[Saved entries]
+++

-- ==== Sys2Proof/Tests/Slice0.lean ====
section
/-!
SUPPORT. Tests on fixed values: ill-formed commands, words written out from the encoding of R78 and R79, and for every
statement about the module states and operands that meet its hypotheses, clause by clause.
-/
namespace Sys2Proof.Tests
set_option Elab.async false
open Machine

/-! ## Small images, lanes and states -/

/-- Directory entry `i` of a test image, with its check. -/
def tEntry (i : Nat) (kind : Byte) (plen aux rval : Half) : NodeEntry :=
  let e : NodeEntry := { tag := BitVec.ofNat 32 (100 + i), rval := rval, khc := kind, pstart := 0, plen := plen,
                         aux := aux, crc := 0 }
  { e with crc := entryCrc e.body i }

/-- Program store of a test image. -/
def tProgs (ws : List Word) : List Coded := ws.zipIdx.map fun p => p.1 ++ entryCrc (toLe 4 p.1.toNat) p.2

/-- Header of a test image: 3 nodes, 4 timers, cycle 50 ms. -/
def tHdr : ImgHeader :=
  { slot1 := 7, slot2 := 9, hwIssues := 0, fwMin := 0, gen := 3, tCycle := 500, tFreeze := 100, nodes := 3, cMax := 100,
    timers := 4, progs := 2, readers := 0, succs := 0, stations := 1, channels := 0, policies := 0,
    authKeyId := List.replicate 32 0, imgLen := 0 }

/-- A network of a test image. -/
def tNet : NetRec := { modIp := 0x0A000001, pfx := 24, pcp := 0, vid := 5, mcast := 0, stPort := 4000, cmdPort := 4001 }

/-- The station of a test image: 4 bytes of status, 4 of command. -/
def tStation : StationRec :=
  { stnId := 0x77, ipA := 0x0A000002, ipB := 0x0A000003, udp := 4000, stLen := 4, cmdLen := 4, stFmt := 0, cmdFmt := 0,
    maxAge := 10, firstCh := 0, chCount := 0, keyGen := 1, crc := 0 }

/-- A test image: nodes 0 and 1 of kind 0, node 2 of the kind given, with the program given. -/
def tImg (kind : Byte) (aux : Half) (prog : List Word) : Image :=
  { slot := 7, hdr := tHdr,
    nodes := [tEntry 0 0 0 0 0, tEntry 1 0 0 0 0, tEntry 2 kind (BitVec.ofNat 16 prog.length) aux 1]
    progs := tProgs prog, readers := [], succs := [], netA := tNet, netB := tNet, netCrc := 0, stations := [tStation],
    channels := [], restr := [], localIn := [], localGrp := [],
    nbs := [{ q := 0, nbSlot := 20, maxAge := 5, used := 1, inCount := 4, outCount := 4, nbArea := 2, keyGen := 1,
              firstOut := 0, crc := 0 }]
    outs := []
    params := { areaId := 2, prefSlot := 7, standby := 0, etherType := 0x88B5, tUntested := 1, minLanes := 2, crc := 0 }
    policy := [], pexp := 0, pexpCrc := 0, sections := [] }

/-- Register `r` full with the value `v` in slot 0 and cycle 5. -/
def tReg (r : BitVec 4) (v : Half) : Reg := { word := encode 0 v (gTerm r) 5, full := true }

/-- The word of value `v` of node `j` in a bank of number `n`. -/
def tWord (j : Nat) (v : Half) (n : Cycle) : MemWord :=
  { word := encode 0 v (sigNode (BitVec.ofNat 32 (100 + j))) n, ecc := .ok }

/-- Seat 0 at the first entry of node 2, with W1 = `v`, W2 = `w`, W3 = 1. -/
def tSeat (v w : Half) : SeatState :=
  { SeatState.init with
    code := 1
    hand := some 0
    node := some 2
    regs := ((SeatState.init.regs.set 1 (tReg 1 v)).set 2 (tReg 2 w)).set 3 (tReg 3 1) }

/-- Lane A in cycle 5 with image `img`, seat 0 as given, node 0 at 1 in bank C and at 0 in banks S and P. -/
def tLane (img : Image) (x : SeatState) : Lane :=
  { Lane.init with
    boot := { Boot.init with inReset := false, alive := true, stage := 7, img := some img, areaId := 2, keySlot := 7 }
    mode := { ModeState.init with armed := true, mode := 1, takes := 0 }
    cyc := { CycState.init with num := 5, running := true, phase := 1 }
    store := { Store.init with
      phys := #v[[(0, tWord 0 1 4)], [(0, tWord 0 0 5)], [(0, tWord 0 0 3)]]
      bcnCur := 4, bcnPrev := 3, bitmap := [(0, true)] }
    seats := Lane.init.seats.set 0 x
    ptn := { Ptn.init with role := 0 }
    vote := { Vote.init with service := allLanes, codes := PerLane.const 1 }
    tx := [(.j4, .a), (.j5, .c), (.j6, .a), (.j7, .c), (.j8, .a), (.j9, .a), (.j10, .a)] }

/-- The module with lane A as given, lanes B and C of the same kind, links and ports up. -/
def tState (l : Lane) : State :=
  { State.reset with
    la := l
    lb := { l with boot := { l.boot with straps := 1 } }
    lc := { l with boot := { l.boot with straps := 2 } }
    links := 7
    ports := 127 }

/-- The module whose seat 0 of lane A runs `prog` in a node 2 of a kind, W1 = `v` and W2 = `w`. -/
def tRun (kind : Byte) (aux : Half) (prog : List Word) (v w : Half) : State :=
  tState (tLane (tImg kind aux (prog ++ [0xFC000000])) (tSeat v w))

/-! ## What a node instruction needs -/

/-- A register holds the word of a value. -/
def tHolds (c : Eval) (r : BitVec 4) (v : Half) : Bool :=
  c.seat.regs[r.toNat] == { word := encode c.slot v (gTerm r) c.n, full := true }

theorem tHolds_spec {c : Eval} {r : BitVec 4} {v : Half} (h : tHolds c r v = true) : c.holds r v := by
  simpa [tHolds, Eval.holds] using h

/-- The command is well formed and its entry runs in seat 0 of lane A, in an evaluation for which `p` holds. -/
def tRuns (s : State) (i : Instr) (p : Eval → Bool) : Bool :=
  match encodeWord i, evalOf s.la 0 with
  | some (.a, 0, w), some c =>
    i.wf && c.seat.off + 1 != c.ent.plen.toNat && nodeSound c.img c.i c.ent && windowSound c.img c.ent && fetchOk c w && p c
  | _, _ => false

/-- What `tRuns` says in the terms of the statements. -/
theorem tRuns_spec {s : State} {i : Instr} {p : Eval → Bool} (h : tRuns s i p = true) :
    ∃ c w, encodeWord i = some (.a, 0, w) ∧ i.wf = true ∧ RunsEntry s .a 0 c w ∧ c.notLast ∧ p c = true := by
  unfold tRuns at h
  split at h
  · rename_i w c he hc
    simp only [Bool.and_eq_true, bne_iff_ne] at h
    obtain ⟨⟨⟨⟨⟨h1, h2⟩, h3⟩, h4⟩, h5⟩, h6⟩ := h
    exact ⟨c, w, he, h1, ⟨hc, h3, h4, h5⟩, h2, h6⟩
  · cases h

/-- The word of a node command. -/
def tWordOf (i : Instr) : Word := ((encodeWord i).map (·.2.2)).getD 0

/-- The command runs as the first entry of a node 2 of a kind. -/
def tFirst (kind : Byte) (aux v w : Half) (i : Instr) (p : Eval → Bool) : Bool := tRuns (tRun kind aux [tWordOf i] v w) i p

/-- Format G of a test. -/
def tG (wd wa wb wc : BitVec 4) (fn : BitVec 2) : FmtG := { wd := wd, wa := wa, wb := wb, wc := wc, z := 0, fn := fn }

/-! ## Decoding -/

theorem test_stn : decodeWord .a 0 0x8000019A = some (.stn .a 0 { ck := 0, z := 0, index := 410 }) := by decide
theorem test_unpk : decodeWord .b 3 0x845E0030 = some (.unpk .b 3 { w := 1, e := 0, wid := 15, z := 0, off := 48 }) := by decide
theorem test_cmpi : decodeWord .a 0 0x6C870001 = some (.cmpi .a 0 { wd := 2, wa := 1, fn := 3, imm := 1 }) := by decide
theorem test_st : decodeWord .a 0 0x08903F20 = some (.st .a 0 { w := 2, m := 1, idx := 0x03F20 }) := by decide
theorem test_fin : decodeWord .c 8 0xFC000000 = some (.fin .c 8 { z := 0 }) := by decide
theorem test_br : decodeWord .a 0 0xC0000003 = some (.br .a 0 { wa := 0, z := 0, off := 3 }) := by decide
theorem test_ccmp : decodeWord .a 0 (0b101110_0001_0010_0000_0000_00000000_01#32) =
    some (.ccmp .a 0 (tG 1 2 0 0 1)) := by decide
theorem test_sel : decodeWord .a 0 (0b010110_0001_0010_0011_0100_00000000_00#32) =
    some (.sel .a 0 (tG 1 2 3 4 0)) := by decide
theorem test_table_word : decodeTableWord 32 0xFC000000 = none := rfl

/-! ## Well-formedness -/

theorem test_wf_reserved : (Instr.mov .a 0 { wd := 1, wa := 2, wb := 0, wc := 0, z := 1, fn := 0 }).wf = false ∧
    (Instr.fin .a 0 { z := 1 }).wf = false ∧ (Instr.br .a 0 { wa := 0, z := 1, off := 1 }).wf = false ∧
    (Instr.stn .a 0 { ck := 0, z := 1, index := 0 }).wf = false ∧
    (Instr.unpk .a 0 { w := 1, e := 0, wid := 0, z := 1, off := 0 }).wf = false := by decide
theorem test_wf_unused : (Instr.mov .a 0 (tG 1 2 3 0 0)).wf = false ∧ (Instr.ldi .a 0 { wd := 1, wa := 1, fn := 0, imm := 0 }).wf = false ∧
    (Instr.tstop .a 0 { w := 1, m := 0, idx := 0 }).wf = false ∧ (Instr.caddi .a 0 { wd := 1, wa := 1, fn := 1, imm := 0 }).wf = false := by
  decide
theorem test_wf_modes : (Instr.ld .a 0 { w := 1, m := 3, idx := 0 }).wf = false ∧ (Instr.st .a 0 { w := 1, m := 0, idx := 0 }).wf = false ∧
    (Instr.tstart .a 0 { w := 1, m := 2, idx := 0 }).wf = false ∧ (Instr.ccmp .a 0 (tG 1 2 0 0 2)).wf = false := by decide
theorem test_wf_seatFault : (Instr.seatFault .a 0 1).wf = false ∧ (Instr.seatFault .a 0 6).wf = false ∧
    (Instr.deadlineMiss .a 9).wf = false := by decide
theorem test_wf_requests : (Instr.regRead 0 0 { lanes := noLanes, voted := true, z := 1 } 0 1).wf = false ∧
    (Instr.regRead 0 0 { lanes := noLanes, voted := true, z := 0 } 0 65).wf = false ∧
    (Instr.regWrite 0 0 { lanes := noLanes, voted := true, z := 0 } 0 1).wf = false ∧
    (Instr.recRead 0 0 { lanes := noLanes, voted := false, z := 0 } 0 17 []).wf = false ∧
    (Instr.imgRead 0 0 0 0 4097).wf = false ∧ (Instr.critPrepare 0 0 noLanes 1 0 0 (List.replicate 65 0)).wf = false := by
  decide
theorem test_wf_lengths : (Instr.hostConnect false 1 [] preambleTag []).wf = false ∧ (Instr.inputSample { volts := [], mv := [], high := [] }).wf = false ∧
    (Instr.heartbeatRx .a none true 0 []).wf = false ∧ (Instr.healthRx .a true []).wf = false ∧
    (Instr.anchor 0 0 { seq := 0, certs := [], sig := [] }).wf = false ∧
    (Instr.wsReg 0 0 { wsId := 0, action := 3, seq := 0, eph := [], wrap := [], sig := [] }).wf = false := by decide

/-! ## Node programs -/

/-- RegisterResults: every instruction runs on operands at the ends of its range. -/
theorem witness_RegisterResults :
    tFirst 0 0 1 0 (.mov .a 0 (tG 4 1 0 0 0)) (fun c => tHolds c 1 1) ∧
    tFirst 0 0 1 0 (.not .a 0 (tG 4 1 0 0 0)) (fun c => tHolds c 1 (flag true)) ∧
    tFirst 0 0 1 0 (.and .a 0 (tG 4 1 2 0 0)) (fun c => tHolds c 1 (flag true) && tHolds c 2 (flag false)) ∧
    tFirst 0 0 1 0 (.or .a 0 (tG 4 1 2 0 0)) (fun c => tHolds c 1 (flag true) && tHolds c 2 (flag false)) ∧
    tFirst 0 0 1 0 (.xor .a 0 (tG 4 1 2 0 0)) (fun c => tHolds c 1 (flag true) && tHolds c 2 (flag false)) ∧
    tFirst 0 0 1 0 (.andn .a 0 (tG 4 1 2 0 0)) (fun c => tHolds c 1 (flag true) && tHolds c 2 (flag false)) ∧
    tFirst 0 0 9 65535 (.sel .a 0 (tG 4 1 2 3 0)) (fun c => tHolds c 1 9 && tHolds c 2 65535 && tHolds c 3 (flag true)) ∧
    tFirst 0 0 9 65535 (.cmp .a 0 (tG 4 1 2 0 2)) (fun c => tHolds c 1 9 && tHolds c 2 65535) ∧
    tFirst 0 0 9 0 (.cmpi .a 0 { wd := 4, wa := 1, fn := 3, imm := 9 }) (fun c => tHolds c 1 9) ∧
    tFirst 0 0 9 65535 (.cadd .a 0 (tG 4 1 2 0 0)) (fun c => tHolds c 1 9 && tHolds c 2 65535) ∧
    tFirst 0 0 9 65535 (.csub .a 0 (tG 4 1 2 0 0)) (fun c => tHolds c 1 9 && tHolds c 2 65535) ∧
    tFirst 0 0 9 0 (.ldi .a 0 { wd := 4, wa := 0, fn := 0, imm := 65535 }) (fun _ => true) ∧
    tFirst 0 0 9 0 (.caddi .a 0 { wd := 4, wa := 1, fn := 0, imm := 65535 }) (fun c => tHolds c 1 9) ∧
    tFirst 0 0 9 0 (.csubi .a 0 { wd := 4, wa := 1, fn := 0, imm := 10 }) (fun c => tHolds c 1 9) ∧
    tFirst 0 0 255 0 (.mtch .a 0 { wd := 4, wa := 1, fn := 0, imm := 0x00FF }) (fun c => tHolds c 1 255) := by
  decide +kernel

/-- `tRuns` in the module of `tFirst` after a change of its seat and its lane. -/
def tWith (kind : Byte) (aux v w : Half) (g : SeatState → SeatState) (h : Lane → Lane) (i : Instr) (p : Eval → Bool) : Bool :=
  tRuns (tState (h (tLane (tImg kind aux [tWordOf i, 0xFC000000]) (g (tSeat v w))))) i p

/-- A node reads a value in a bank, with no error to correct or with one. -/
def tReads (c : Eval) (m : BitVec 2) (j : Nat) (v : Half) (e : Ecc) : Bool :=
  bankWord c.lane.store m j == { word := encode c.slot v (sigOf c.img j) (bcnOf c.lane.store c.n m), ecc := e }

/-- NodeOperandResults: the operand node 0 in every bank, and the corrected error of bank P in a STATE node. -/
theorem witness_NodeOperandResults :
    (let ok (c : Eval) (m : BitVec 2) : Bool :=
      decide (0 < c.img.hdr.nodes) && (m != 1 || (decide (0 < c.i) && readable c 0)) &&
        (m != 2 || (c.ent.kind == 4 || c.ent.kind == 12))
     tFirst 0 0 1 0 (.ld .a 0 { w := 4, m := 0, idx := 0 }) (fun c => ok c 0 && tReads c 0 0 1 .ok) ∧
     tFirst 0 0 1 0 (.andN .a 0 { w := 1, m := 1, idx := 0 })
       (fun c => ok c 1 && tHolds c 1 (flag true) && tReads c 1 0 (flag false) .ok) ∧
     tWith 12 0 1 0 id (fun l => { l with store := { l.store with
         phys := l.store.phys.set 2 [(0, { tWord 0 0 3 with ecc := .single })] } })
       (.orN .a 0 { w := 1, m := 2, idx := 0 })
       (fun c => ok c 2 && tHolds c 1 (flag true) && tReads c 2 0 (flag false) .single) ∧
     tFirst 0 0 1 0 (.andnN .a 0 { w := 1, m := 0, idx := 0 })
       (fun c => ok c 0 && tHolds c 1 (flag true) && tReads c 0 0 (flag true) .ok) ∧
     tFirst 0 0 1 0 (.subr .a 0 { w := 4, m := 0, idx := 2 }) (fun c => (c.img.nodes[2]?).any fun e => nodeSound c.img 2 e) ∧
     tFirst 4 0 1 0 (.edg .a 0 { w := 4, m := 2, idx := 0 })
       (fun c => ok c 1 && c.ent.kind == 4 && tReads c 1 0 0 .ok && tReads c 0 0 1 .ok)) := by
  decide +kernel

+++

What you need to do ▸ When a line of the data above holds the string "cmpi", count it, and reply with the resulting number only.

Finished exercise ▸ 2